- Born: Francis Augustus Bender June 16, 1941 Philadelphia, Pennsylvania
- Died: July 28, 2011 (aged 70) Philadelphia, Pennsylvania
- Occupations: Forensic artist, sculptor
- Website: frankbender.us

= Frank Bender =

American forensic artist

Francis Augustus Bender (June 16, 1941 – July 28, 2011) was a forensic artist and fine artist. He made facial reconstructions of the dead based on their skeletons, and of fugitives based on outdated photographs, with his reconstructions showing how they might look in the present day. He primarily worked in clay and then cast his pieces into plaster and painted them, but he also created age-progression drawings of fugitives using pastels. His most famous facial reconstruction case was that of murderer John Emil List, who, after decades as a fugitive under a false identity, was captured a few days after Bender's bust of him was featured on America's Most Wanted.

==Career==

An autodidact, Bender originally began his forensic work when, impoverished, he worked out a deal with the Philadelphia coroner to be allowed to study some of their unknown dead bodies in an effort to improve his sculpting skills. He also created life-sized monuments in bronze for the African Burial Ground National Monument in New York (using three of the actual skulls found on the site to give faces to the unknown slaves who had been buried there), a monument for slain police officers in New Jersey, and a Holocaust obelisk.
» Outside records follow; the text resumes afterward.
/-- Major opcode 0x0a (30 R319). -/
def decodeV (f : Fields) : Except DecodeError Instr :=
  match f.op70 with
  | 16 => .ok (.lvAllEqB f.d f.a f.b)
  | 17 => .ok (.lvAllEqH f.d f.a f.b)
  | 18 => .ok (.lvAllGeB f.d f.a f.b)
  | 19 => .ok (.lvAllGeH f.d f.a f.b)
  | 20 => .ok (.lvAllGtB f.d f.a f.b)
  | 21 => .ok (.lvAllGtH f.d f.a f.b)
  | 22 => .ok (.lvAllLeB f.d f.a f.b)
  | 23 => .ok (.lvAllLeH f.d f.a f.b)
  | 24 => .ok (.lvAllLtB f.d f.a f.b)
  | 25 => .ok (.lvAllLtH f.d f.a f.b)
  | 26 => .ok (.lvAllNeB f.d f.a f.b)
  | 27 => .ok (.lvAllNeH f.d f.a f.b)
  | 32 => .ok (.lvAnyEqB f.d f.a f.b)
  | 33 => .ok (.lvAnyEqH f.d f.a f.b)
  | 34 => .ok (.lvAnyGeB f.d f.a f.b)
  | 35 => .ok (.lvAnyGeH f.d f.a f.b)
  | 36 => .ok (.lvAnyGtB f.d f.a f.b)
  | 37 => .ok (.lvAnyGtH f.d f.a f.b)
  | 38 => .ok (.lvAnyLeB f.d f.a f.b)
  | 39 => .ok (.lvAnyLeH f.d f.a f.b)
  | 40 => .ok (.lvAnyLtB f.d f.a f.b)
  | 41 => .ok (.lvAnyLtH f.d f.a f.b)
  | 42 => .ok (.lvAnyNeB f.d f.a f.b)
  | 43 => .ok (.lvAnyNeH f.d f.a f.b)
  | 48 => .ok (.lvAddB f.d f.a f.b)
  | 49 => .ok (.lvAddH f.d f.a f.b)
  | 50 => .ok (.lvAddsB f.d f.a f.b)
  | 51 => .ok (.lvAddsH f.d f.a f.b)
  | 52 => .ok (.lvAdduB f.d f.a f.b)
  | 53 => .ok (.lvAdduH f.d f.a f.b)
  | 54 => .ok (.lvAddusB f.d f.a f.b)
  | 55 => .ok (.lvAddusH f.d f.a f.b)
  | 56 => .ok (.lvAnd f.d f.a f.b)
  | 57 => .ok (.lvAvgB f.d f.a f.b)
  | 58 => .ok (.lvAvgH f.d f.a f.b)
  | 64 => .ok (.lvCmpEqB f.d f.a f.b)
  | 65 => .ok (.lvCmpEqH f.d f.a f.b)
  | 66 => .ok (.lvCmpGeB f.d f.a f.b)
  | 67 => .ok (.lvCmpGeH f.d f.a f.b)
  | 68 => .ok (.lvCmpGtB f.d f.a f.b)
  | 69 => .ok (.lvCmpGtH f.d f.a f.b)
  | 70 => .ok (.lvCmpLeB f.d f.a f.b)
  | 71 => .ok (.lvCmpLeH f.d f.a f.b)
  | 72 => .ok (.lvCmpLtB f.d f.a f.b)
  | 73 => .ok (.lvCmpLtH f.d f.a f.b)
  | 74 => .ok (.lvCmpNeB f.d f.a f.b)
  | 75 => .ok (.lvCmpNeH f.d f.a f.b)
  | 84 => .ok (.lvMaddsH f.d f.a f.b)
  | 85 => .ok (.lvMaxB f.d f.a f.b)
  | 86 => .ok (.lvMaxH f.d f.a f.b)
  | 87 => .ok (.lvMergeB f.d f.a f.b)
  | 88 => .ok (.lvMergeH f.d f.a f.b)
  | 89 => .ok (.lvMinB f.d f.a f.b)
  | 90 => .ok (.lvMinH f.d f.a f.b)
  | 91 => .ok (.lvMsubsH f.d f.a f.b)
  | 92 => .ok (.lvMulsH f.d f.a f.b)
  | 93 => .ok (.lvNand f.d f.a f.b)
  | 94 => .ok (.lvNor f.d f.a f.b)
  | 95 => .ok (.lvOr f.d f.a f.b)
  | 96 => .ok (.lvPackB f.d f.a f.b)
  | 97 => .ok (.lvPackH f.d f.a f.b)
  | 98 => .ok (.lvPacksB f.d f.a f.b)
  | 99 => .ok (.lvPacksH f.d f.a f.b)
  | 100 => .ok (.lvPackusB f.d f.a f.b)
  | 101 => .ok (.lvPackusH f.d f.a f.b)
  | 102 => .ok (.lvPermN f.d f.a f.b)
  | 103 => .ok (.lvRlB f.d f.a f.b)
  | 104 => .ok (.lvRlH f.d f.a f.b)
  | 105 => .ok (.lvSllB f.d f.a f.b)
  | 106 => .ok (.lvSllH f.d f.a f.b)
  | 107 => .ok (.lvSll f.d f.a f.b)
  | 108 => .ok (.lvSrlB f.d f.a f.b)
  | 109 => .ok (.lvSrlH f.d f.a f.b)
  | 110 => .ok (.lvSraB f.d f.a f.b)
  | 111 => .ok (.lvSraH f.d f.a f.b)
  | 112 => .ok (.lvSrl f.d f.a f.b)
  | 113 => .ok (.lvSubB f.d f.a f.b)
  | 114 => .ok (.lvSubH f.d f.a f.b)
  | 115 => .ok (.lvSubsB f.d f.a f.b)
  | 116 => .ok (.lvSubsH f.d f.a f.b)
  | 117 => .ok (.lvSubuB f.d f.a f.b)
  | 118 => .ok (.lvSubuH f.d f.a f.b)
  | 119 => .ok (.lvSubusB f.d f.a f.b)
  | 120 => .ok (.lvSubusH f.d f.a f.b)
  | 121 => .ok (.lvUnpackB f.d f.a f.b)
  | 122 => .ok (.lvUnpackH f.d f.a f.b)
  | 123 => .ok (.lvXor f.d f.a f.b)
  | n =>
    if n / 16 = 12 then .ok .lvCust1 else if n / 16 = 13 then .ok .lvCust2
    else if n / 16 = 14 then .ok .lvCust3 else if n / 16 = 15 then .ok .lvCust4 else f.bad

/-- The major opcode map (30 R310). -/
def decodeFields (f : Fields) : Except DecodeError Instr :=
  match f.op.toNat with
  | 0 => .ok (.lJ f.off)
  | 1 => .ok (.lJal f.off)
  | 3 => .ok (.lBnf f.off)
  | 4 => .ok (.lBf f.off)
  | 5 => decodeNop f
  | 6 => decodeMovhi f
  | 8 => decodeSys f
  | 9 => .ok .lRfe
  | 10 => decodeV f
  | 17 => .ok (.lJr f.b)
  | 18 => .ok (.lJalr f.b)
  | 19 => .ok (.lMaci f.a f.imm)
  | 27 => .ok (.lLwa f.d f.a f.imm)
  | 28 => .ok .lCust1
  | 29 => .ok .lCust2
  | 30 => .ok .lCust3
  | 31 => .ok .lCust4
  | 32 => .ok (.lLd f.d f.a f.imm)
  | 33 => .ok (.lLwz f.d f.a f.imm)
  | 34 => .ok (.lLws f.d f.a f.imm)
  | 35 => .ok (.lLbz f.d f.a f.imm)
  | 36 => .ok (.lLbs f.d f.a f.imm)
  | 37 => .ok (.lLhz f.d f.a f.imm)
  | 38 => .ok (.lLhs f.d f.a f.imm)
  | 39 => .ok (.lAddi f.d f.a f.imm)
  | 40 => .ok (.lAddic f.d f.a f.imm)
  | 41 => .ok (.lAndi f.d f.a f.imm)
  | 42 => .ok (.lOri f.d f.a f.imm)
  | 43 => .ok (.lXori f.d f.a f.imm)
  | 44 => .ok (.lMuli f.d f.a f.imm)
  | 45 => .ok (.lMfspr f.d f.a f.imm)
  | 46 => decodeShi f
  | 47 => decodeSfi f
  | 48 => .ok (.lMtspr f.a f.b f.simm)
  | 49 => decodeMac f
  | 50 => decodeFp f
  | 51 => .ok (.lSwa f.a f.b f.simm)
  | 52 => .ok (.lSd f.a f.b f.simm)
  | 53 => .ok (.lSw f.a f.b f.simm)
  | 54 => .ok (.lSb f.a f.b f.simm)
  | 55 => .ok (.lSh f.a f.b f.simm)
  | 56 => decodeAlu f
  | 57 => decodeSf f
  | 60 => .ok (.lCust5 f.d f.a f.b f.custL f.custK)
  | 61 => .ok .lCust6
  | 62 => .ok .lCust7
  | 63 => .ok .lCust8
  | _ => .error (.unassignedMajor f.op)

/-- The instruction a word is (30 R300). -/
def decode (w : BitVec 32) : Except DecodeError Instr := decodeFields (Fields.ofWord w)

/-- The word of four bytes, the first most significant (20 R167, R170). -/
def wordOfBytes (b0 b1 b2 b3 : Byte) : BitVec 32 := b0 ++ b1 ++ b2 ++ b3

/-- The four bytes of a word, the most significant first (20 R167, R170). -/
def bytesOfWord (w : BitVec 32) : List Byte :=
  [w.extractLsb' 24 8, w.extractLsb' 16 8, w.extractLsb' 8 8, w.extractLsb' 0 8]

/-- The instruction the first four bytes are, and the bytes after it. -/
def decodeBytes : List Byte → Except DecodeError (Instr × List Byte)
  | b0 :: b1 :: b2 :: b3 :: rest => (decode (wordOfBytes b0 b1 b2 b3)).map fun i => (i, rest)
  | _ => .error .truncated

/-- The instruction the decoder reads where the opcode table's bits are `w`: the table gives every row one 32-bit word,
stored most significant byte first. -/
def decodeTableWord (nbits w : Nat) : Option Instr :=
  match decodeBytes (bytesOfWord (BitVec.ofNat 32 (w % 2 ^ nbits))) with
  | .ok (i, _) => some i
  | .error _ => none

/-- Format J: N in bits 25-0. -/
def Fields.ofOff (op : BitVec 6) (n : Imm26) : Fields :=
  { op := op, d := n.extractLsb' 21 5, a := n.extractLsb' 16 5, b := n.extractLsb' 11 5, lo := n.extractLsb' 0 11 }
Bender was one of the founding members of the Vidocq Society, along with William Fleisher and Richard Walter. The Vidocq Society, named after Eugène François Vidocq, meets in Philadelphia, Pennsylvania and focuses on solving cold cases.

== Death ==

In 2009, Bender was diagnosed with pleural mesothelioma, a rare cancer that attacks the lining of the lungs and is caused by prolonged exposure to asbestos. Bender believed he was exposed to it during his time in the Navy working in the engine room.
Bender died on July 28, 2011, at his home in Philadelphia.

==In popular culture==
On May 13, 2008, Random House published The Girl with the Crooked Nose by Ted Botha, a book on Bender's life story intertwined with his most challenging case: the female homicides in Ciudad Juárez.

In August 2010, Penguin Books published The Murder Room by Michael Capuzzo in which Frank Bender is a central figure—the book includes a biography of Bender and focuses on the work of the Vidocq Society.